▶ _Task instructions_: Nothing is needed except the lines below that run from the one with "def convert (a" through the one with "sh qa bc b =>", repeated exactly.
+ + + + +
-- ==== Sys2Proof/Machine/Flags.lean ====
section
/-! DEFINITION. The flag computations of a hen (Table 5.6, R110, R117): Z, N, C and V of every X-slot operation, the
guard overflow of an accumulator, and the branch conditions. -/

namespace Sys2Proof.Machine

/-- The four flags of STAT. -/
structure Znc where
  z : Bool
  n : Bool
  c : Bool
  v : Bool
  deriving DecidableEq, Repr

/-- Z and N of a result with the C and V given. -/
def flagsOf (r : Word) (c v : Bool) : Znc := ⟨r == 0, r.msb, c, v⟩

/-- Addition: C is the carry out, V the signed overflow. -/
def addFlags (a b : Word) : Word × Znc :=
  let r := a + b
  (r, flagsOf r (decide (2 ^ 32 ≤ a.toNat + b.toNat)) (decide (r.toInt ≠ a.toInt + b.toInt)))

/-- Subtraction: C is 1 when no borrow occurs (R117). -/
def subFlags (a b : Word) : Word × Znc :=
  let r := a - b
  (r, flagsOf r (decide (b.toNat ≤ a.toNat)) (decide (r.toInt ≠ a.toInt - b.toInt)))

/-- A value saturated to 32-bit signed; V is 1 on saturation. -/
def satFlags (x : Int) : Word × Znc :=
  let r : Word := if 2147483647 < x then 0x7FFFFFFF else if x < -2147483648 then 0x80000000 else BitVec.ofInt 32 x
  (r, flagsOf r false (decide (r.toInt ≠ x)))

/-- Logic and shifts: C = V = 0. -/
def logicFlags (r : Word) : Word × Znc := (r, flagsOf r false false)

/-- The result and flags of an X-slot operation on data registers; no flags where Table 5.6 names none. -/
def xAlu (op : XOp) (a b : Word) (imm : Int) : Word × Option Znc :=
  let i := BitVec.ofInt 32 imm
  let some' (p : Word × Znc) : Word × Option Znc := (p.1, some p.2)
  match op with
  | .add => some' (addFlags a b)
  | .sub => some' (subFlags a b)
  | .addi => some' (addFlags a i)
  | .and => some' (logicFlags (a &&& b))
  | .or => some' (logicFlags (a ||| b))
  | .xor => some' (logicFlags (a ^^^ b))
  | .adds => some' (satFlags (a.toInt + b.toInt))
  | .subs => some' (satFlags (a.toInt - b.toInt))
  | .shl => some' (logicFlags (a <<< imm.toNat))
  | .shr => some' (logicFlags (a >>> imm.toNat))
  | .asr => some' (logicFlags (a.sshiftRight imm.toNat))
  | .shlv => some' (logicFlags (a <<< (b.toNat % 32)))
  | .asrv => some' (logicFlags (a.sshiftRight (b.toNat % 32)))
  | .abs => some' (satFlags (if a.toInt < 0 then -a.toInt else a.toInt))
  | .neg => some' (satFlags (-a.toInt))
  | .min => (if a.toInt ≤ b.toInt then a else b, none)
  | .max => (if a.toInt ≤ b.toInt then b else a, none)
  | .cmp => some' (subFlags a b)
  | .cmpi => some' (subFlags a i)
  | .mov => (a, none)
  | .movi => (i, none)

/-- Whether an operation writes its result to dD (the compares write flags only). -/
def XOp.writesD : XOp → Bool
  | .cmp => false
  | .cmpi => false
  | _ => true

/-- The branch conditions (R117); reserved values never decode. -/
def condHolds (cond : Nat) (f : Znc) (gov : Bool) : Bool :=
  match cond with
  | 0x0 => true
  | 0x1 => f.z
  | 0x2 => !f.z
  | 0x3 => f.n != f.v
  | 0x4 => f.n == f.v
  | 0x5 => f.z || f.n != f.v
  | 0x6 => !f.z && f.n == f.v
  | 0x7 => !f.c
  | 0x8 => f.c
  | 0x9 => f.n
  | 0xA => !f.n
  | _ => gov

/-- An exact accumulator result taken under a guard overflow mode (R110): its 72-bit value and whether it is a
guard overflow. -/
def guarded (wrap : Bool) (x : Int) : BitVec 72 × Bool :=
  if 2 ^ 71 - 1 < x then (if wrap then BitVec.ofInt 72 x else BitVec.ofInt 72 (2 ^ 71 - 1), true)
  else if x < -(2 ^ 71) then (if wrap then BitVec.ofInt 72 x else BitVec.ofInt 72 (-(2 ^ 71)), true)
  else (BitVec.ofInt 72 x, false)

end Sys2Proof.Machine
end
+ + + + +
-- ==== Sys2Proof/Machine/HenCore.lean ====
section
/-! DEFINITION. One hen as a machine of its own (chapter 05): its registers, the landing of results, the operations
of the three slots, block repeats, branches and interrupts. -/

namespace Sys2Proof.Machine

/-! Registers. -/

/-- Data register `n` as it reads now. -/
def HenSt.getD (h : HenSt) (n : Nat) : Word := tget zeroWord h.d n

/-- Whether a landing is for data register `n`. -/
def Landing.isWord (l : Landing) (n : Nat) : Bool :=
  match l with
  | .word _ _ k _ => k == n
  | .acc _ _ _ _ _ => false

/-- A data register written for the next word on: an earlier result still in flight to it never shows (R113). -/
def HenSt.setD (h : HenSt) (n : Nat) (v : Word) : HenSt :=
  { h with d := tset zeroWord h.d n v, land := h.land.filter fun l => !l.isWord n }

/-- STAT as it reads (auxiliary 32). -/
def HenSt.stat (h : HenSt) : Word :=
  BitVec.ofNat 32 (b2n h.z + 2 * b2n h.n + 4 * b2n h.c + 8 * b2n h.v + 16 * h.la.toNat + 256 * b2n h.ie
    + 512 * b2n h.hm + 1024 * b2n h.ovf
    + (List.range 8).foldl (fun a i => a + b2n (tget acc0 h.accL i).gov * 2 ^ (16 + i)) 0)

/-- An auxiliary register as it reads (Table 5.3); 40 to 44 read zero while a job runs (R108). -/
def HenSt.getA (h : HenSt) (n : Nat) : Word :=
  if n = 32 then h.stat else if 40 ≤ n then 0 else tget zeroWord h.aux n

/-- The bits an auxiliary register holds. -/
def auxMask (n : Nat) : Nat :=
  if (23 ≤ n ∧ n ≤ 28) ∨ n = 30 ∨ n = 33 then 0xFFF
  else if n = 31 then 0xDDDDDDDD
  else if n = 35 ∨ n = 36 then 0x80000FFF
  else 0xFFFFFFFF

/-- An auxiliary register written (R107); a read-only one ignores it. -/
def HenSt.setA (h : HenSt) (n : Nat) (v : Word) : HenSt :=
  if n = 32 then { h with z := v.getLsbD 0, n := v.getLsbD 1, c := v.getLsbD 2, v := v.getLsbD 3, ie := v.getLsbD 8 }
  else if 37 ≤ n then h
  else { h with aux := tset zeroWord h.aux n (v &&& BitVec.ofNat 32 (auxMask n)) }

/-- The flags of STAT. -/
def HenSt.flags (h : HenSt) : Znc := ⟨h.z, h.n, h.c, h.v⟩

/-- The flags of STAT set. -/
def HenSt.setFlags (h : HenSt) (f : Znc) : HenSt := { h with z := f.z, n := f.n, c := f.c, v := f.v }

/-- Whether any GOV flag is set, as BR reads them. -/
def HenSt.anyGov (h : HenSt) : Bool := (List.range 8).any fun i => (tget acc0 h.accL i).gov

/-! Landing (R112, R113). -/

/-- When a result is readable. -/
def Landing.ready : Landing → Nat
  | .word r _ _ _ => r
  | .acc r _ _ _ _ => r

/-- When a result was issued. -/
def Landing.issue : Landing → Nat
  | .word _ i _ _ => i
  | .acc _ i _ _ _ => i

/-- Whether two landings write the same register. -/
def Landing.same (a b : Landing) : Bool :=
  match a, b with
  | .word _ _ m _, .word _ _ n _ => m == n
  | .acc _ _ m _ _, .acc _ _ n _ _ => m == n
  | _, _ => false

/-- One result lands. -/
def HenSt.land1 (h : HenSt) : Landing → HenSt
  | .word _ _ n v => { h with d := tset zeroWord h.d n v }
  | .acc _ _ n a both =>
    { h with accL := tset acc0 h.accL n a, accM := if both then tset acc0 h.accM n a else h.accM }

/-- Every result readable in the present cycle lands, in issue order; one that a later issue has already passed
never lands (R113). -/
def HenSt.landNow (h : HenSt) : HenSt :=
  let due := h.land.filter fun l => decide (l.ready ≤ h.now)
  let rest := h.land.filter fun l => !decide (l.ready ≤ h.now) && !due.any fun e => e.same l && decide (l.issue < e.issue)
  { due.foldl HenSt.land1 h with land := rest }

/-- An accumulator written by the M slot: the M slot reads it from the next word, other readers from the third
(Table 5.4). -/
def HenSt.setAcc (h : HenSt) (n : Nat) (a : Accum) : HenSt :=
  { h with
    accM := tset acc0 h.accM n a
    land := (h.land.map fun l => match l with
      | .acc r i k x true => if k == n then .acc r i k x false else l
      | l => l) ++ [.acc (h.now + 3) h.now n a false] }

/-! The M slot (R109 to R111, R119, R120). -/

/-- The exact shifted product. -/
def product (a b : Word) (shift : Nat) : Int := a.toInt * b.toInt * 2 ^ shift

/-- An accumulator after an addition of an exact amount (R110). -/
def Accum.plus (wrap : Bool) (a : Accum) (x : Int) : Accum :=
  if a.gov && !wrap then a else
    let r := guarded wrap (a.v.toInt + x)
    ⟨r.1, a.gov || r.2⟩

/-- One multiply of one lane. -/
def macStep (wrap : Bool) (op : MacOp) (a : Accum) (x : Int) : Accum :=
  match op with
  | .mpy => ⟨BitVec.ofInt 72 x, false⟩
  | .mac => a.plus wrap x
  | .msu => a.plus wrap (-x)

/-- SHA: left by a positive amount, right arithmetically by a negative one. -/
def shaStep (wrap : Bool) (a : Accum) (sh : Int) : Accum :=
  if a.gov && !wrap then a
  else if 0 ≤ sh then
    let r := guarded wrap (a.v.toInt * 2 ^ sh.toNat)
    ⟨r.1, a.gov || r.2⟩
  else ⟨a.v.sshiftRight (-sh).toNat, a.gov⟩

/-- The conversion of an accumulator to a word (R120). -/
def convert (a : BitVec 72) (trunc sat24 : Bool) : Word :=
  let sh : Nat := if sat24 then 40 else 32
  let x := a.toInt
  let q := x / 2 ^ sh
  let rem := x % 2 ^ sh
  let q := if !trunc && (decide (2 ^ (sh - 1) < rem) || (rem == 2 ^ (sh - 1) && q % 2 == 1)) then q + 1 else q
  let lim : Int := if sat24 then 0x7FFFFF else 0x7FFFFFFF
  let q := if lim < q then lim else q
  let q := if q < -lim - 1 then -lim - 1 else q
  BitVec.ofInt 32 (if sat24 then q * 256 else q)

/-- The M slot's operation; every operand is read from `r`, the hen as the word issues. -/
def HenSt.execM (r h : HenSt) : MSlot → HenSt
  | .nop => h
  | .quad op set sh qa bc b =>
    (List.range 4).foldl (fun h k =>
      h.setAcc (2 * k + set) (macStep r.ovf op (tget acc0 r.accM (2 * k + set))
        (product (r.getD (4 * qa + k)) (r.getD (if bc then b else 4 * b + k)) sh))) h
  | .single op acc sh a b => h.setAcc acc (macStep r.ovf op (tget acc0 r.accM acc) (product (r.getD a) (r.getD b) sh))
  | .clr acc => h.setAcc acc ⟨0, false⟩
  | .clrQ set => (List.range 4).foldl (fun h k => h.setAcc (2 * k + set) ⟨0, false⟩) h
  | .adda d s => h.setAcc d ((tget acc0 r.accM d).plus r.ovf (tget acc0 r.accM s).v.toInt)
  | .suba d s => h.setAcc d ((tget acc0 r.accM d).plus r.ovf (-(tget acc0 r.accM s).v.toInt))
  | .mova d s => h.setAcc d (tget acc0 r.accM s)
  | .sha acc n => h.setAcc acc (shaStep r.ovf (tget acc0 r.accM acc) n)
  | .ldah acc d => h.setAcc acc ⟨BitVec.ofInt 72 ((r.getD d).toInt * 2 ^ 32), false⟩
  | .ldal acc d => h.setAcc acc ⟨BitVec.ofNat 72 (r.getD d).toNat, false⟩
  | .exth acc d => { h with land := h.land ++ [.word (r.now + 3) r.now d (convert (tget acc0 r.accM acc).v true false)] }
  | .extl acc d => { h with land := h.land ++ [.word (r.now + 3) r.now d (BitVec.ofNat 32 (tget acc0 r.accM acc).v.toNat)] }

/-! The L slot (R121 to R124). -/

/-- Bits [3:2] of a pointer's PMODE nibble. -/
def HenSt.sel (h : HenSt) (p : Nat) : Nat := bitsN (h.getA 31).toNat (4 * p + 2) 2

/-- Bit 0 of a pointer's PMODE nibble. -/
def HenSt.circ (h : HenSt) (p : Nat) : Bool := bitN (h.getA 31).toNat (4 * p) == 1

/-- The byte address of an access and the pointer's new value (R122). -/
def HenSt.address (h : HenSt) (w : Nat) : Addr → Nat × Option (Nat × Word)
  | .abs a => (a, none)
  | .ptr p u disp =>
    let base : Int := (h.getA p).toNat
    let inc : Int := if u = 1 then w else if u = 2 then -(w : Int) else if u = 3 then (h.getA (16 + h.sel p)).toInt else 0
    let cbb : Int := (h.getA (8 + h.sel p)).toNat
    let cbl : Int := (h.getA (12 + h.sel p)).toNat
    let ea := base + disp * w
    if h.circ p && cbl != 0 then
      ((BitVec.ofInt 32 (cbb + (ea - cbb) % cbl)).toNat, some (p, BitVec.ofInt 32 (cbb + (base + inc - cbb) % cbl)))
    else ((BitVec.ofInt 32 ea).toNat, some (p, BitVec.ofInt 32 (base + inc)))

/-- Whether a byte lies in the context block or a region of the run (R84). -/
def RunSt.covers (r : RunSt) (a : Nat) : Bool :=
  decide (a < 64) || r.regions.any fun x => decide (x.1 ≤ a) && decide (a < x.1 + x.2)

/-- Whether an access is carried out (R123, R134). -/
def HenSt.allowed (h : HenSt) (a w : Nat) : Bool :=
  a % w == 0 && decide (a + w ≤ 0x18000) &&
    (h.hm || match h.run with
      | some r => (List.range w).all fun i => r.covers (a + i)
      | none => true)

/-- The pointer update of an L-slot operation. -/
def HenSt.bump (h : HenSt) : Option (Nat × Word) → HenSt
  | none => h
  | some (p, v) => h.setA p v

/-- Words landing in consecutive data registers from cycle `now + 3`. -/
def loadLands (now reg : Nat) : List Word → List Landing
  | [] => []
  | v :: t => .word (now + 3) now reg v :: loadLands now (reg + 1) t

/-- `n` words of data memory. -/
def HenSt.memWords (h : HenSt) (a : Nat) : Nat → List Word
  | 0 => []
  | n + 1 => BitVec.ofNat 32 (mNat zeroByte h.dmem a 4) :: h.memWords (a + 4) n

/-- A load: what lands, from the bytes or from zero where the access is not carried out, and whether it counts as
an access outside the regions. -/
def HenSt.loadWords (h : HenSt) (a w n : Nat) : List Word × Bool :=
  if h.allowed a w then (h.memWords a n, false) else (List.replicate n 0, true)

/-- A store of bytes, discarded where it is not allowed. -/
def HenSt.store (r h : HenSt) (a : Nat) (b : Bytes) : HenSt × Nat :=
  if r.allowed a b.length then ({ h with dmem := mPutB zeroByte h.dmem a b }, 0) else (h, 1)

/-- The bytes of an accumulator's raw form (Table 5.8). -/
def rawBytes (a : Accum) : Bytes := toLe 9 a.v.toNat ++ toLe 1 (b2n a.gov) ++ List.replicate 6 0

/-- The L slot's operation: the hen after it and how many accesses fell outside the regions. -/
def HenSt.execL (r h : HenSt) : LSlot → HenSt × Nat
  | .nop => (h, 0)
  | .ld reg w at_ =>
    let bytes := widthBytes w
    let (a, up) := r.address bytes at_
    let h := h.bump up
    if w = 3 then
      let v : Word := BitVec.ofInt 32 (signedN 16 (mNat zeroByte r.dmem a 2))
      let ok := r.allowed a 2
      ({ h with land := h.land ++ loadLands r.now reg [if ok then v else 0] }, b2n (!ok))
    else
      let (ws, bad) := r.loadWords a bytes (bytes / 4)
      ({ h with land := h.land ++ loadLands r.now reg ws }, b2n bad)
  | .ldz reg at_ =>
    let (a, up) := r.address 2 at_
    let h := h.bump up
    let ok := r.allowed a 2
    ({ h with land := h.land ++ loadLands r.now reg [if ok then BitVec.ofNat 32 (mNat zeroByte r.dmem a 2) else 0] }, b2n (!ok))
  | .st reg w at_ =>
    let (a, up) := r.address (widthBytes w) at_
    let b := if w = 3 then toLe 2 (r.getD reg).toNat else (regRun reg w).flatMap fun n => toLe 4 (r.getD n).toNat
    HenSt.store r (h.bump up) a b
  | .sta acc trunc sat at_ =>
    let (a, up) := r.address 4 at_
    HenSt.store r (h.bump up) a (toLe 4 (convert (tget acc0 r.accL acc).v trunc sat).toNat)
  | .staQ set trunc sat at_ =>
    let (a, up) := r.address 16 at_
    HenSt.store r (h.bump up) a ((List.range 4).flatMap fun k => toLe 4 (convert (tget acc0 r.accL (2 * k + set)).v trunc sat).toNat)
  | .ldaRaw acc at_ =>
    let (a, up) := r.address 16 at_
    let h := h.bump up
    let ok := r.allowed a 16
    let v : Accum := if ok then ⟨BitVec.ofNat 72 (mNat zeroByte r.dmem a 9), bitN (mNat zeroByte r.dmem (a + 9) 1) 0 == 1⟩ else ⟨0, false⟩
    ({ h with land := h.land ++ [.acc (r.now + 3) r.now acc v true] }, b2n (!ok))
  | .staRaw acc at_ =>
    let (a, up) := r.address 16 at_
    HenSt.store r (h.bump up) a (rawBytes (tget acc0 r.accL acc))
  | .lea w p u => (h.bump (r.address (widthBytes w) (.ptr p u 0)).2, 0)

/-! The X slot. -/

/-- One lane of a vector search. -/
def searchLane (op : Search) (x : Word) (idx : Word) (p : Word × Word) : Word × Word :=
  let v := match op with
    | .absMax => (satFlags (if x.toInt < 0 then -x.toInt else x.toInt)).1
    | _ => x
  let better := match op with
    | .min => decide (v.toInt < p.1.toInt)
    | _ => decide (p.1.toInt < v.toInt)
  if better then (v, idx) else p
+ + + + +
▶ _Answer space_:
def convert (a : BitVec 72) (trunc sat24 : Bool) : Word :=
  let sh : Nat := if sat24 then 40 else 32
  let x := a.toInt
  let q := x / 2 ^ sh
  let rem := x % 2 ^ sh
  let q := if !trunc && (decide (2 ^ (sh - 1) < rem) || (rem == 2 ^ (sh - 1) && q % 2 == 1)) then q + 1 else q
  let lim : Int := if sat24 then 0x7FFFFF else 0x7FFFFFFF
  let q := if lim < q then lim else q
  let q := if q < -lim - 1 then -lim - 1 else q
  BitVec.ofInt 32 (if sat24 then q * 256 else q)

/-- The M slot's operation; every operand is read from `r`, the hen as the word issues. -/
def HenSt.execM (r h : HenSt) : MSlot → HenSt
  | .nop => h
  | .quad op set sh qa bc b =>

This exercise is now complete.